TASK OBJECTIVE -> Using the entries below, write out the line with "namespace Sys2Proof.Laws.Encoding", the line with "h).toNat = true", and every line in between, exactly as each is written.

INPUT below:

-- ==== Sys2Proof/Laws/PerInstr.lean ====
section
/-! SUPPORT. The family Encoding: an instruction's parcels begin with a head that says how many tails follow it and carries an assigned
opcode (02 R22, R32). -/

namespace Sys2Proof.Laws.Encoding

/-- No parcel, or a head with as many tails after it as its T field says and an assigned opcode. -/
def Headed : List Parcel → Prop
  | [] => True
  | h :: ts => ts.length = (hT h).toNat ∧ opAssigned (hOp h).toNat = true

/-- What the family says of an instruction. -/
def Statement (i : Instr) : Prop := Headed (encode i)

theorem hT_mkHead (t : BitVec 2) (op : BitVec 8) (a : BitVec 6) : hT (mkHead t op a) = t := by
  ext i h
  simp only [hT, mkHead, BitVec.getElem_extractLsb', BitVec.getLsbD_cast, BitVec.getLsbD_append]
  simp [show ¬ 14 + i < 6 by omega, show ¬ 14 + i - 6 < 8 by omega, show 14 + i - 6 - 8 = i by omega, BitVec.getElem_eq_testBit_toNat, BitVec.getLsbD]

theorem hOp_mkHead (t : BitVec 2) (op : BitVec 8) (a : BitVec 6) : hOp (mkHead t op a) = op := by
  ext i h
  simp only [hOp, mkHead, BitVec.getElem_extractLsb', BitVec.getLsbD_cast, BitVec.getLsbD_append]
  simp [show ¬ 6 + i < 6 by omega, show 6 + i - 6 = i by omega, h, BitVec.getElem_eq_testBit_toNat, BitVec.getLsbD]

/-- A head made of its fields, before as many tails as it says. -/
theorem headed (t : BitVec 2) (op : BitVec 8) (a : BitVec 6) (ts : List Parcel) (hl : ts.length = t.toNat) (ho : opAssigned op.toNat = true) :
    Headed (mkHead t op a :: ts) := by
  rw [Headed, hT_mkHead, hOp_mkHead]
  exact ⟨hl, ho⟩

End of INPUT.

EXPECTED ANSWER ->
namespace Sys2Proof.Laws.Encoding

/-- No parcel, or a head with as many tails after it as its T field says and an assigned opcode. -/
def Headed : List Parcel → Prop
  | [] => True
  | h :: ts => ts.length = (hT h).toNat ∧ opAssigned (hOp h).toNat = true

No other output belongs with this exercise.